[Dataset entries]
-- ==== Sys2Proof/Laws/OffOps.lean ====
section
/-! SUPPORT. What the operations of Machine/Ops.lean reach: the pieces of the state and the register fields whose
numbers are set in the mask of each (`F`). -/
namespace Sys2Proof.Machine
open Sys2Proof
set_option Elab.async false

def F.State.setHif : Nat := 0x2000000
theorem State.setHif_off {m a} (hm : F.State.setHif &&& m = F.State.setHif) (h0' : Off m a s0') (a1') : Off m a (State.setHif s0' a1') := by
  unfold State.setHif; exact (.upd h0' (h_hif := .inr (tb hm (by decide))))
theorem State.wr_off {m a s f} (h : Off m a s) (hf : Has m f) (i v) : Off m a (State.wr s f i v) := .wr h hf i v

theorem State.satAdd_off {m a} (h0' : Off m a s0') (p1' : Has m a1') (a2') (a3') : Off m a (State.satAdd s0' a1' a2' a3') := by
  unfold State.satAdd; exact (State.wr_off h0' p1' ..)
theorem State.satInc_off {m a} (h0' : Off m a s0') (p1' : Has m a1') (a2') : Off m a (State.satInc s0' a1' a2') := by
  unfold State.satInc; exact (State.satAdd_off h0' p1' ..)
def F.State.setFcSrc : Nat := 0x800
theorem State.setFcSrc_off {m a} (hm : F.State.setFcSrc &&& m = F.State.setFcSrc) (h0' : Off m a s0') (a1') (a2') : Off m a (State.setFcSrc s0' a1' a2') := by
  unfold State.setFcSrc; exact (.upd h0' (h_fc := .inr (tb hm (by decide))))
theorem State.orBits_off {m a} (h0' : Off m a s0') (p1' : Has m a1') (a2') (a3') : Off m a (State.orBits s0' a1' a2' a3') := by
  unfold State.orBits; exact (State.wr_off h0' p1' ..)
def F.State.setPb : Nat := 0x1000
theorem State.setPb_off {m a} (hm : F.State.setPb &&& m = F.State.setPb) (h0' : Off m a s0') (a1') : Off m a (State.setPb s0' a1') := by
  unfold State.setPb; exact (.upd h0' (h_pb := .inr (tb hm (by decide))))
def F.State.setFc : Nat := 0x800
theorem State.setFc_off {m a} (hm : F.State.setFc &&& m = F.State.setFc) (h0' : Off m a s0') (a1') : Off m a (State.setFc s0' a1') := by
  unfold State.setFc; exact (.upd h0' (h_fc := .inr (tb hm (by decide))))
theorem State.cond_off {m a s} (h : Off m a s) {f : State → State} (hf : ∀ y, Off m a y → Off m a (f y)) (c) :
    Off m a (State.cond s c f) := by
  unfold State.cond; exact .ite (hf s h) h

def F.State.setStm : Nat := 0x1000000
theorem State.setStm_off {m a} (hm : F.State.setStm &&& m = F.State.setStm) (h0' : Off m a s0') (a1') : Off m a (State.setStm s0' a1') := by
  unfold State.setStm; exact (.upd h0' (h_stm := .inr (tb hm (by decide))))
def F.State.setRing : Nat := 0x4000000
theorem State.setRing_off {m a} (hm : F.State.setRing &&& m = F.State.setRing) (h0' : Off m a s0') (a1') : Off m a (State.setRing s0' a1') := by
  unfold State.setRing; exact (.upd h0' (h_ring := .inr (tb hm (by decide))))
theorem State.clrBits_off {m a} (h0' : Off m a s0') (p1' : Has m a1') (a2') (a3') : Off m a (State.clrBits s0' a1' a2' a3') := by
  unfold State.clrBits; exact (State.wr_off h0' p1' ..)
theorem State.stIn_off {m a s r} (h : Off m a s) (hr : Nat.testBit m (Region.no r) = true) (o w) : Off m a (State.stIn s r o w) :=
  .stIn h hr o w

theorem State.stF_off {m a} (h0' : Off m a s0') (p1' : Nat.testBit m (Region.no a1') = true) (a2') (a3') (a4') (a5') : Off m a (State.stF s0' a1' a2' a3' a4' a5') := by
  unfold State.stF; exact (State.stIn_off h0' p1' ..)
def F.State.setCnx : Nat := 0x40000
theorem State.setCnx_off {m a} (hm : F.State.setCnx &&& m = F.State.setCnx) (h0' : Off m a s0') (a1') : Off m a (State.setCnx s0' a1') := by
  unfold State.setCnx; exact (.upd h0' (h_cnx := .inr (tb hm (by decide))))
theorem State.wrWord_off {m a s fs} (h : Off m a s) (hf : HasL m fs) (i v) : Off m a (State.wrWord s fs i v) := by
  unfold State.wrWord
  induction fs generalizing s with
  | nil => exact h
  | cons f fs ih => exact ih (.wr h (hf f (List.mem_cons_self ..)) ..) (fun g hg => hf g (List.mem_cons_of_mem _ hg))

def F.State.setClu : Nat := 0x40000
theorem State.setClu_off {m a} (hm : F.State.setClu &&& m = F.State.setClu) (h0' : Off m a s0') (a1') (a2') : Off m a (State.setClu s0' a1' a2') := by
  unfold State.setClu; exact (.upd h0' (h_cnx := .inr (tb hm (by decide))))
def F.State.setPath : Nat := 0x40000
theorem State.setPath_off {m a} (hm : F.State.setPath &&& m = F.State.setPath) (h0' : Off m a s0') (a1') (a2') : Off m a (State.setPath s0' a1' a2') := by
  unfold State.setPath; exact (.upd h0' (h_cnx := .inr (tb hm (by decide))))
def F.State.setRfc : Nat := 0x20000
theorem State.setRfc_off {m a} (hm : F.State.setRfc &&& m = F.State.setRfc) (h0' : Off m a s0') (a1') : Off m a (State.setRfc s0' a1') := by
  unfold State.setRfc; exact (.upd h0' (h_rfc := .inr (tb hm (by decide))))
def F.State.setCport : Nat := 0x2000
theorem State.setCport_off {m a} (hm : F.State.setCport &&& m = F.State.setCport) (h0' : Off m a s0') (a1') (a2') : Off m a (State.setCport s0' a1' a2') := by
  unfold State.setCport; exact (.upd h0' (h_cur := .inr (tb hm (by decide))))
def F.State.setRport : Nat := 0x20000
theorem State.setRport_off {m a} (hm : F.State.setRport &&& m = F.State.setRport) (h0' : Off m a s0') (a1') (a2') : Off m a (State.setRport s0' a1' a2') := by
  unfold State.setRport; exact (.upd h0' (h_rfc := .inr (tb hm (by decide))))
def F.State.setCv : Nat := 0x10000
theorem State.setCv_off {m a} (hm : F.State.setCv &&& m = F.State.setCv) (h0' : Off m a s0') (a1') (a2') : Off m a (State.setCv s0' a1' a2') := by
  unfold State.setCv; exact (.upd h0' (h_conv := .inr (tb hm (by decide))))
def F.State.setLane : Nat := 0x8000
theorem State.setLane_off {m a} (hm : F.State.setLane &&& m = F.State.setLane) (h0' : Off m a s0') (a1') (a2') : Off m a (State.setLane s0' a1' a2') := by
  unfold State.setLane; exact (.upd h0' (h_lanes := .inr (tb hm (by decide))))
def F.State.setFab : Nat := 0x800000
theorem State.setFab_off {m a} (hm : F.State.setFab &&& m = F.State.setFab) (h0' : Off m a s0') (a1') : Off m a (State.setFab s0' a1') := by
  unfold State.setFab; exact (.upd h0' (h_fab := .inr (tb hm (by decide))))
theorem State.putBit_off {m a} (h0' : Off m a s0') (p1' : Has m a1') (a2') (a3') (a4') : Off m a (State.putBit s0' a1' a2' a3' a4') := by
  unfold State.putBit; exact (.ite (State.orBits_off h0' p1' ..) (State.clrBits_off h0' p1' ..))
def F.State.setTwt : Nat := 0x40000000
theorem State.setTwt_off {m a} (hm : F.State.setTwt &&& m = F.State.setTwt) (h0' : Off m a s0') (a1') : Off m a (State.setTwt s0' a1') := by
  unfold State.setTwt; exact (.upd h0' (h_twt := .inr (tb hm (by decide))))
def F.State.pass : Nat := 0x100040
theorem State.pass_off {m a} (hm : F.State.pass &&& m = F.State.pass) (h0' : Off m a s0') (a1') : Off m a (State.pass s0' a1') := by
  unfold State.pass; exact (by extract_lets -merge x0 x1; (try clear_value x0 x1); exact (.upd h0' (h_now := .inr (tb hm (by decide))) (h_time := .inr (tb hm (by decide)))))
def F.State.reach : Nat := 0x100040
theorem State.reach_off {m a} (hm : F.State.reach &&& m = F.State.reach) (h0' : Off m a s0') (a1') : Off m a (State.reach s0' a1') := by
  unfold State.reach; exact (.ite (State.pass_off (sb hm (by decide)) h0' ..) h0')
def F.State.setTime : Nat := 0x100000
theorem State.setTime_off {m a} (hm : F.State.setTime &&& m = F.State.setTime) (h0' : Off m a s0') (a1') : Off m a (State.setTime s0' a1') := by
  unfold State.setTime; exact (.upd h0' (h_time := .inr (tb hm (by decide))))
theorem State.wrBits_off {m a} (h0' : Off m a s0') (p1' : Has m a1') (a2') (a3') (a4') (a5') : Off m a (State.wrBits s0' a1' a2' a3' a4' a5') := by
  unfold State.wrBits; exact (State.wr_off h0' p1' ..)
def F.State.setHk : Nat := 0x8000000
theorem State.setHk_off {m a} (hm : F.State.setHk &&& m = F.State.setHk) (h0' : Off m a s0') (a1') : Off m a (State.setHk s0' a1') := by
  unfold State.setHk; exact (.upd h0' (h_hk := .inr (tb hm (by decide))))
def F.State.setBoot : Nat := 0x400
theorem State.setBoot_off {m a} (hm : F.State.setBoot &&& m = F.State.setBoot) (h0' : Off m a s0') (a1') : Off m a (State.setBoot s0' a1') := by
  unfold State.setBoot; exact (.upd h0' (h_boot := .inr (tb hm (by decide))))
def F.State.setSys : Nat := 0x200
theorem State.setSys_off {m a} (hm : F.State.setSys &&& m = F.State.setSys) (h0' : Off m a s0') (a1') : Off m a (State.setSys s0' a1') := by
  unfold State.setSys; exact (.upd h0' (h_sys := .inr (tb hm (by decide))))
def F.State.draw : Nat := 0x80
theorem State.draw_off {m a} (hm : F.State.draw &&& m = F.State.draw) (h0' : Off m a s0') : Off m a (State.draw s0').2 := by
  unfold State.draw; exact (.pr2 (.upd h0' (h_free := .inr (tb hm (by decide)))))
theorem State.wrPair_off {m a} (h0' : Off m a s0') (p1' : Has m a1') (p2' : Has m a2') (a3') : Off m a (State.wrPair s0' a1' a2' a3') := by
  unfold State.wrPair; exact (State.wr_off (State.wr_off h0' p1' ..) p2' ..)
def F.State.mark : Nat := 0x200000000
theorem State.mark_off {m a} (hm : F.State.mark &&& m = F.State.mark) (h0' : Off m a s0') (a1') : Off m a (State.mark s0' a1') := by
  unfold State.mark; exact (.upd h0' (h_marks := .inr (tb hm (by decide))))
def F.State.toMul : Nat := 0x200100040
theorem State.toMul_off {m a} (hm : F.State.toMul &&& m = F.State.toMul) (h0' : Off m a s0') (a1') (a2') (a3') : Off m a (State.toMul s0' a1' a2' a3') := by
  unfold State.toMul; exact (by extract_lets -merge x0; (try clear_value x0); exact (State.mark_off (sb hm (by decide)) (.ite h0' (State.reach_off (sb hm (by decide)) h0' ..)) ..))
theorem State.inc_off {m a} (h0' : Off m a s0') (p1' : Has m a1') (a2') : Off m a (State.inc s0' a1' a2') := by
  unfold State.inc; exact (State.wr_off h0' p1' ..)
theorem State.wrS_off {m a} (h0' : Off m a s0') (p1' : Has m a1') (a2') (a3') : Off m a (State.wrS s0' a1' a2' a3') := by
  unfold State.wrS; exact (State.wr_off h0' p1' ..)
theorem State.wrSat_off {m a} (h0' : Off m a s0') (p1' : Has m a1') (a2') (a3') : Off m a (State.wrSat s0' a1' a2' a3') := by
  unfold State.wrSat; exact (State.wrS_off h0' p1' ..)
def F.State.setTod : Nat := 0x100000
theorem State.setTod_off {m a} (hm : F.State.setTod &&& m = F.State.setTod) (h0' : Off m a s0') (a1') : Off m a (State.setTod s0' a1') := by
  unfold State.setTod; exact (.upd h0' (h_time := .inr (tb hm (by decide))))
def F.State.setThm : Nat := 0x10000000
theorem State.setThm_off {m a} (hm : F.State.setThm &&& m = F.State.setThm) (h0' : Off m a s0') (a1') : Off m a (State.setThm s0' a1') := by
  unfold State.setThm; exact (.upd h0' (h_thm := .inr (tb hm (by decide))))
theorem State.each_off {α : Type} {m a s} (h : Off m a s) {f : State → α → State}
    (hf : ∀ y, Off m a y → ∀ b, Off m a (f y b)) (l) : Off m a (State.each s l f) := .foldl h hf l


end Sys2Proof.Machine
end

» Exercise: Give back the opening line of the records above and every line after it, up to and including the one with "def F.State.setFcSrc : Nat := 0x800", unchanged.

» Answer to the exercise:
-- ==== Sys2Proof/Laws/OffOps.lean ====
section
/-! SUPPORT. What the operations of Machine/Ops.lean reach: the pieces of the state and the register fields whose
numbers are set in the mask of each (`F`). -/
namespace Sys2Proof.Machine
open Sys2Proof
set_option Elab.async false

def F.State.setHif : Nat := 0x2000000
theorem State.setHif_off {m a} (hm : F.State.setHif &&& m = F.State.setHif) (h0' : Off m a s0') (a1') : Off m a (State.setHif s0' a1') := by
  unfold State.setHif; exact (.upd h0' (h_hif := .inr (tb hm (by decide))))
theorem State.wr_off {m a s f} (h : Off m a s) (hf : Has m f) (i v) : Off m a (State.wr s f i v) := .wr h hf i v

theorem State.satAdd_off {m a} (h0' : Off m a s0') (p1' : Has m a1') (a2') (a3') : Off m a (State.satAdd s0' a1' a2' a3') := by
  unfold State.satAdd; exact (State.wr_off h0' p1' ..)
theorem State.satInc_off {m a} (h0' : Off m a s0') (p1' : Has m a1') (a2') : Off m a (State.satInc s0' a1' a2') := by
  unfold State.satInc; exact (State.satAdd_off h0' p1' ..)
def F.State.setFcSrc : Nat := 0x800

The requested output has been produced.